For now, however, the album format – whether on CD, download or streaming form – remains the prime vehicle of artistic expression in the ambient and downtempo worlds. It remains my main focus.
What I’ve covered and why
“Ambient and downtempo” is a broad church and I want to stress that AMG’s Essential Albums & Artists section is not and never will be comprehensive.
In the early 90’s when I began this project it started in that direction but within a few years I realised the impossibility of the task, whether laboured over by one writer or ten. An attempt at comprehensiveness is fraught with problems. With music that is so wilfully eclectic, just how far do you extend into jazz? Into rock? Into dance music?
Instead, the Essential Albums & Artists section concentrates on a more selective but still wide range of ambient, downtempo and atmospheric releases and artists that I think are fantastic and worthy of discovery. There are usually no complete discographies, except on rare occasions where every release by an artist, series or label happens to float my boat.

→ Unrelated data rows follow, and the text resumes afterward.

-- ==== Sys2Proof/Machine/Watches.lean ====
section
/-!
DEFINITION. The watch requests of family 6 (R163). What a change of a record does to the entries stands in Ops (R161).
-/

namespace Sys2Proof.Machine

/-- A watch entry's number is in range (R163). -/
abbrev entryOk (n : Nat) : Prop := inRange 1 Config.watchEntries n

/-- The watch entry with a number (R159). -/
def State.watch (s : State) (n : Nat) : Watch := (nth s.watches n).getD Watch.default

/-- Writes a watch entry. -/
def writeWatch (n : Nat) (w : Watch) (s : State) : State := { s with watches := changeNth s.watches n fun _ => w }

/-- The eleven bytes of a watch entry (R197). -/
def watchReply (s : State) (n : Nat) : List Byte :=
  let w := s.watch n
  presence [w.lastTag.isSome] ++
    [byte n, markByte w.armed, byte (watchFieldNumber w.field), w.value, w.mask, markByte w.oneShot, byte w.hits] ++
    orZeros 3 be3 w.lastTag

/-- The entry SET_WATCH writes: armed, with no hit (R163). -/
def armedWatch (field : WatchField) (value mask : Nat) (oneShot : Bool) : Watch :=
  ⟨true, field, BitVec.ofNat 8 value, BitVec.ofNat 8 mask, oneShot, 0, none⟩

/-- SET_WATCH at the Watch Unit (R163). -/
def setWatchBlock (entry : Nat) (field : WatchField) (value mask : Nat) (oneShot : Bool) (s : State) : Answer :=
  if ¬ entryOk entry ∨ 255 < value ∨ 255 < mask then refuse .badField s
  else
    let s1 := writeWatch entry (armedWatch field value mask oneShot) s
    taken (watchReply s1 entry) s1

/-- SET_WATCH. -/
def execSetWatch (entry : Nat) (field : WatchField) (value mask : Nat) (oneShot : Bool) (s : State) : Out :=
  serve (.setWatch entry field value mask oneShot) (setWatchBlock entry field value mask oneShot) s

/-- READ_WATCH at the Watch Unit (R163): one entry, or all four. -/
def readWatchBlock (entry : Option Nat) (s : State) : Answer :=
  match entry with
  | none => taken ([1, 2, 3, 4].flatMap (watchReply s)) s
  | some n => if ¬ entryOk n then refuse .badField s else taken (watchReply s n) s

/-- READ_WATCH. -/
def execReadWatch (entry : Option Nat) (s : State) : Out := serve (.readWatch entry) (readWatchBlock entry) s

/-- CLEAR_WATCH at the Watch Unit (R163). -/
def clearWatchBlock (entry : Nat) (s : State) : Answer :=
  if ¬ entryOk entry then refuse .badField s else taken [] (writeWatch entry Watch.default s)

/-- CLEAR_WATCH. -/
def execClearWatch (entry : Nat) (s : State) : Out := serve (.clearWatch entry) (clearWatchBlock entry) s

end Sys2Proof.Machine
end

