/-- ACCEPT of an OFFERED task sets the lift timer and the station BUSY, and repeated changes nothing; DECLINE returns
the task to OPEN with this station as its lapsed station; a task the station does not hold is answered TASK_WITHDRAWN,
one it holds LIFTED WRONG_STATE, and a task number out of range BAD_FIELD (R128, R129). -/
def Obligations.OffersAreAcceptedAndDeclined : Prop :=
  ∀ (n task : Nat) (s : State) (held : Option Task), 1 ≤ n → n ≤ 8 →
    held = s.tasks.find? (fun t => decide (t.station = some n)) →
    (∀ c, (c = .accept n task ∨ c = .decline n task) → atBlock c s →
      ((task = 0 ∨ 48 < task) → exec c s = refusedWith c .badField s) ∧
      ∀ t, 1 ≤ task → task ≤ 48 → held = some t → t.number = task → t.state = .lifted →
        exec c s = refusedWith c .wrongState s) ∧
    (1 ≤ task → task ≤ 48 →
      (∀ t, atBlock (.accept n task) s → held = some t → t.number = task → t.state = .offered →
        exec (.accept n task) s =
          okWith (.accept n task) []
            { s with
              tasks :=
                s.tasks.map fun u =>
                  if u.number = task then
                    { u with state := .accepted, deadline := some (s.settings.timers.lift * 100) }
                  else u
              stations := s.stations.modify (n - 1) fun st => { st with state := .busy, lapses := 0 } }) ∧
      (∀ t, atBlock (.accept n task) s → held = some t → t.number = task → t.state = .accepted →
        exec (.accept n task) s = okWith (.accept n task) [] s) ∧
      (atBlock (.accept n task) s → (∀ t, held = some t → t.number ≠ task) →
        exec (.accept n task) s = refusedWith (.accept n task) .taskWithdrawn s) ∧
      (∀ t, atBlock (.decline n task) s → held = some t → t.number = task → t.state ≠ .lifted →
        exec (.decline n task) s =
          okWith (.decline n task) []
            { s with
              tasks :=
                s.tasks.map fun u =>
                  if u.number = task then
                    { u with
                      state := .opened
                      station := none
                      suggested := none
                      deadline := none
                      alarm := none
                      lapsed := some n }
                  else u
              stations := s.stations.modify (n - 1) fun st => { st with state := .idle } }) ∧
      (atBlock (.decline n task) s → (∀ t, held = some t → t.number ≠ task) →
        exec (.decline n task) s = refusedWith (.decline n task) .taskWithdrawn s))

Some readers will no doubt find omissions of recordings they feel should have been included; others may disagree with certain inclusions. While I try to bring a certain objectivity to my writing, Ambient Music Guide is ultimately my personal view of music. It is not overseen by an editor or publisher so don’t complain too loudly of perceived prejudices and biases, because what you see is what you get.
I am not a fan, for example, of much of the dissonant music labelled dark ambient, and I’ve ingested more than enough of it in my lifetime to know it’s not a viewpoint simply born of ignorance. Just as music that’s all sweetness and light bores me, an entire album of dissonance and atonality is enough to make me suicidal. It may be intelligent music that gets my respect, but to qualify for AMG coverage it needs more than that; it also needs my love. And besides, as you read through the reviews you’ll see that I do indeed love some music that falls within the dark ambient sub-genre.
So while not comprehensive, what I hope you will find here is depth and breadth of coverage. In addition to album recommendations I’ve also provided a deeper, historical perspective on many of the most significant and influential artists. Points are further illustrated with quotes from artist interviews done over the years, by both myself and other sources.
A definition of ambient & downtempo music
Finally, while keeping in mind that I believe a single definition of ambient to be useless, it seems wise to state some of the common features of the ambient and downtempo recordings I’ve reviewed. In these pages you’ll find music distinguished by some or all of the following traits:
- It’s often instrumental, and when vocal it usually emphasises the timbrel qualities of voice rather than actual lyrics.
- It’s subtle in its forms and invites close listener attention, even if it also works well as background.
- It doesn’t fit easily – or at all – into the mainstream classifications of rock, dance, folk, classical or jazz, and has been misunderstood or at worst ignored by music journalists and reference works in those genres.
- Thanks to jet age travel, the internet and the development of the synthesiser and studio technology this music can offer us musical meetings unheard of before the second half of the 20th Century.
Take a journey
If this guide leads you down even just one musical path previously unexplored, I feel it has succeeded. That path will hopefully lead you down many more. In it’s melding, crossing and subverting of genres the ambient and downtempo universe is mind-bogglingly vast. And with the advent of global on-line CD retailing, downloads and streaming, such music is now easy to hear and buy wherever you live on the planet.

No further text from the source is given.